In November of last year, an Oakley, California, handyman was walking home from work when he allegedly had a nasty encounter with police officers on the hunt for an armed robbery suspect. Assuming they had found their man, law enforcement officers surrounded the handyman.

One officer ordered him to the ground. He started to comply, getting to his knees with his hands over his head, and asked why he had been stopped. That officer allegedly responded by siccing his K9 partner on the man. According to the victim, the dog mauled him, as we discussed on this blog in June, leaving him with 56 puncture wounds from dog bites. Eventually, the officer called off the dog and handcuffed the man.

Officers then brought forward the robbery victim to identify their suspect. They had the wrong man. The handyman was a totally innocent bystander.

None of the officers, which included multiple units from Oakley and Pittsburg, left to pursue the real criminal, the handyman says. Neither did they call for medical assistance.

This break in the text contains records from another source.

/-- R120: at 0x0100 the offset −4 goes to 0x00FC. -/
theorem test_branch : pcAfter (.branch (-4#13)) [] = some 0xFC#32 := by decide
/-- R131: 0xFFFFFFFF + 1 = 0; with S1.X2Y (23 100) becomes (23 100 123). -/
theorem test_add_wraps : stackAfter (.add .sm1 false) [1#32, 0xFFFFFFFF#32] = some [0#32] := by decide
theorem test_add_keeps : stackAfter (.add .s1 true) [100#32, 23#32] = some [123#32, 100#32, 23#32] := by decide
/-- R132: (100 23) SUB gives (77). -/
theorem test_sub : stackAfter (.sub .sm1 false) [23#32, 100#32] = some [77#32] := by decide
/-- R133: NOT of −1 is 0. -/
theorem test_not : stackAfter (.not .s0 false) [0xFFFFFFFF#32] = some [0#32] := by decide
/-- R134 to R136. -/
theorem test_and : stackAfter (.and .sm1 false) [0xFF#32, 0x1234ABCD#32] = some [0xCD#32] := by decide
theorem test_or : stackAfter (.or .sm1 false) [8#32, 0x10#32] = some [0x18#32] := by decide
theorem test_xor : stackAfter (.xor .sm1 false) [0b1010#32, 0xF#32] = some [5#32] := by decide
/-- R137: s(0x80000000) < s(1); R143: not so unsigned. -/
theorem test_cmp_lt : stackAfter (.cmp .sm1 false ⟨false, false, true⟩) [1#32, 0x80000000#32] = some [1#32] := by decide
theorem test_cmpu_lt : stackAfter (.cmpu .sm1 false ⟨false, false, true⟩) [1#32, 0x80000000#32] = some [0#32] := by decide
/-- R143: (1 0xFFFFFFFF) CMPU LT gives 1. -/
theorem test_cmpu_lt_largest :
    stackAfter (.cmpu .sm1 false ⟨false, false, true⟩) [0xFFFFFFFF#32, 1#32] = some [1#32] := by decide
/-- R137: X = Y gives GE. -/
theorem test_cmp_ge : stackAfter (.cmp .sm1 false ⟨true, false, true⟩) [5#32, 5#32] = some [1#32] := by decide
/-- R138: (a b) becomes (a a). -/
theorem test_y : stackAfter (.y .s0 false) [2#32, 1#32] = some [1#32, 1#32] := by decide
/-- R139: 0x80000001 gives 0x40000000, with XT 0xC0000000. -/
theorem test_shr : stackAfter (.shr .s0 false false) [0x80000001#32] = some [0x40000000#32] := by decide
theorem test_shr_xt : stackAfter (.shr .s0 false true) [0x80000001#32] = some [0xC0000000#32] := by decide
/-- R140: 0xC0000001 SHL 2 gives 4; operand 5 shifts by one. -/
theorem test_shl_two : stackAfter (.shl .s0 false 2#4) [0xC0000001#32] = some [4#32] := by decide
theorem test_shl_one : stackAfter (.shl .s0 false 5#4) [5#32] = some [10#32] := by decide
/-- R141, R142. -/
theorem test_inc_wraps : stackAfter (.inc .s0 false 1#4) [0xFFFFFFFF#32] = some [0#32] := by decide
theorem test_dec_keeps : stackAfter (.dec .s1 true 3#4) [10#32] = some [7#32, 10#32] := by decide
/-- R144: (2 0x77) gives 0x00007700. -/
theorem test_bplc : stackAfter (.bplc .sm1 false) [0x77#32, 2#32] = some [0x7700#32] := by decide
/-- R145: 0x1234ABCD gives 0x34ABCD12. -/
theorem test_brot : stackAfter (.brot .s0 false) [0x1234ABCD#32] = some [0x34ABCD12#32] := by decide
/-- R146: byte 0 of 0x1234ABCD is 0x12; 0xFF000000 at position 0 gives 0xFF. -/
theorem test_bsel : stackAfter (.bsel .sm1 false) [0x1234ABCD#32, 0#32] = some [0x12#32] := by decide
theorem test_bsel_unsigned : stackAfter (.bsel .sm1 false) [0xFF000000#32, 4#32] = some [0xFF#32] := by decide
/-- The row S = −1, X2Y = 1 of R27: [X, Y, e2, e3] becomes [r, X, e3]. -/
theorem test_upd_sm1_x2y :
    stackAfter (.add .sm1 true) [1#32, 2#32, 3#32, 4#32] = some [3#32, 1#32, 4#32] := by decide
/-- R190: the low address bits are ignored, the most significant byte comes first; X is removed. -/
theorem test_store_word : wordAfter (.store 1026#13 .bp) [0xA1B2C3D4#32] 0x3400 = some 0xA1B2C3D4#32 := by decide
theorem test_store_pops : stackAfter (.store 4#13 .fp) [1#32, 2#32] = some [2#32] := by decide
/-- R191. -/
theorem test_load : stackAfter (.load 6#13 .fp) [9#32] = some [0x1234ABCD#32, 9#32] := by decide
/-- R121: taken on 7, not taken on 0; the element is removed in both cases. -/
theorem test_cbranch_taken : pcAfter (.cbranch 4#13 true) [7#32] = some 0x104#32 := by decide
theorem test_cbranch_not_taken : stackAfter (.cbranch 4#13 true) [0#32, 5#32] = some [5#32] := by decide
/-- R192: word 0xD000 is −4096. -/
theorem test_loadc : stackAfter (.loadc 0x1000#13) [] = some [0xFFFFF000#32] := by decide
/-- R205, R206. -/
theorem test_loadreg : stackAfter (.loadreg .bp) [] = some [0x3000#32] := by decide
theorem test_storereg : (next? (exec (.storereg .rp) (small [0x2003#32]))).map (·.rp) = some 0x2003#32 := by decide
/-- R193: the address stays as Y with S1.X2Y, its low bits ignored. -/
theorem test_loadi : stackAfter (.loadi .s1 true) [0x1006#32] = some [0x1234ABCD#32, 0x1006#32] := by decide
/-- R194: (0x2000 42) STOREI 4 stores 42 at 0x2000 and leaves 0x2004. -/
theorem test_storei_word : wordAfter (.storei .sm1 false 4#4) [42#32, 0x2000#32] 0x2000 = some 42#32 := by decide
theorem test_storei_stack : stackAfter (.storei .sm1 false 4#4) [42#32, 0x2000#32] = some [0x2004#32] := by decide
/-- R207: 0x1800 − 32 is 0x17E0, so 0x1000 − 32 is 0x0FE0. -/
theorem test_fpadj : (next? (exec (.fpadj (-32#10)) (small []))).map (·.fp) = some 0xFE0#32 := by decide
/-- R195, R196: the offset counts from the instruction itself, here at 0x1000. -/
theorem test_loadrel :
    (next? (exec (.loadrel 4#10) { small [] with pc := 0x1000#32 })).map (·.estack) = some [0x1234ABCD#32] := by decide
theorem test_loadcp :
    (next? (exec (.loadcp 6#10) { small [] with pc := 0x1000#32 })).map (·.estack) = some [0x1234ABCD#32] := by decide
/-- R98 (a): the four reserved EXT classes stop. -/
theorem test_reserved_ext : exec (.reservedExt100 1#10) (small []) = .fault (.reservedEncoding 0xF001#16 0x100#32) := rfl
/-- R165 to R169. -/
theorem test_drop_empties : stackAfter .drop [1#32] = some [] := by decide
theorem test_swap : stackAfter .swap [2#32, 1#32] = some [1#32, 2#32] := by decide
theorem test_over : stackAfter .over [2#32, 1#32] = some [1#32, 2#32, 1#32] := by decide
theorem test_dup : stackAfter .dup [1#32] = some [1#32, 1#32] := by decide
theorem test_nip : stackAfter .nip [3#32, 2#32, 1#32] = some [3#32, 1#32] := by decide
/-- R176. -/
theorem test_jump : pcAfter .jump [0x200#32] = some 0x200#32 := by decide
/-- R177: CALL at 0x0100 with RP = 0x2000 saves 0x0102 at 0x1FFC. -/
theorem test_call_saves : wordAfter .call [0x200#32] 0x1FFC = some 0x102#32 := by decide
theorem test_call_rp : (next? (exec .call (small [0x200#32]))).map (·.rp) = some 0x1FFC#32 := by decide
/-- R178. -/
theorem test_ret :
    (next? (exec .ret { small [] with rp := 0x1004#32, mem := ⟨[(0x1007, 0x42#8)]⟩ })).map (fun t => (t.pc, t.rp)) =
      some (0x42#32, 0x1008#32) := by decide
/-- R175 (d): XFER.P2R with RS0 overwrites the word at RP with PC + 2 and falls through. -/
theorem test_xfer_p2r : wordAfter (.xfer .s0 false true .s0 false) [] 0x2000 = some 0x102#32 := by decide
theorem test_xfer_nothing : exec (.xfer .s0 false false .s0 false) (small []) = .next { small [] with pc := 0x102#32 } :=
  rfl
/-- R175 (c), discipline `empty`: the return address goes to the old RP. -/
theorem test_call_empty :
    (next? (exec .call { small [0x200#32] with
      params := { Config.defaultParams with discipline := .empty } })).map (·.mem.readWord 0x2000) = some 0x102#32 := by
  decide
/-- The first step after reset runs the word placed for it: LOADC 5 is 0xC005. -/
theorem test_step_from_reset :
    (next? (step (State.reset.withFetchWord 16 0xC005))).map (·.estack) = some [5#32] := by decide
theorem test_table_word : decodeTableWord 16 0x6171 = some .call := by decide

Instead, the gun-wielding officers stood around and taunted the injured man before eventually letting him go home, alone, to seek treatment for his injuries.

The handyman brought a civil rights lawsuit against the lead officer, the Oakley and Pittsburg police departments and those cities, and Contra Costa County. He claims that the unprovoked dog attack constituted negligence, excessive force, assault, battery and intentional infliction of emotional distress under both California law and the U.S. Constitution.

On Friday, a federal judge dismissed some of his claims -- some, but not all. She dismissed the assault, battery, negligence and intentional infliction of emotional distress claims, as those are ordinary, common-law torts and municipal entities such as police departments are immune to such claims.

She provisionally dismissed a couple of other claims because they were filed under the wrong statutes and Constitutional amendments, but he can re-file those claims.

There was still more than enough to his complaint, the judge said, “to show the use of threats, intimidation or coercion" by officers of the law.

"The complaint alleges that the officers drew their guns, taunted [him], and called him insulting names while shouting at him to remain on the ground as he was being attacked by the police dog," the judge wrote. That does indeed seem to be more than sufficient.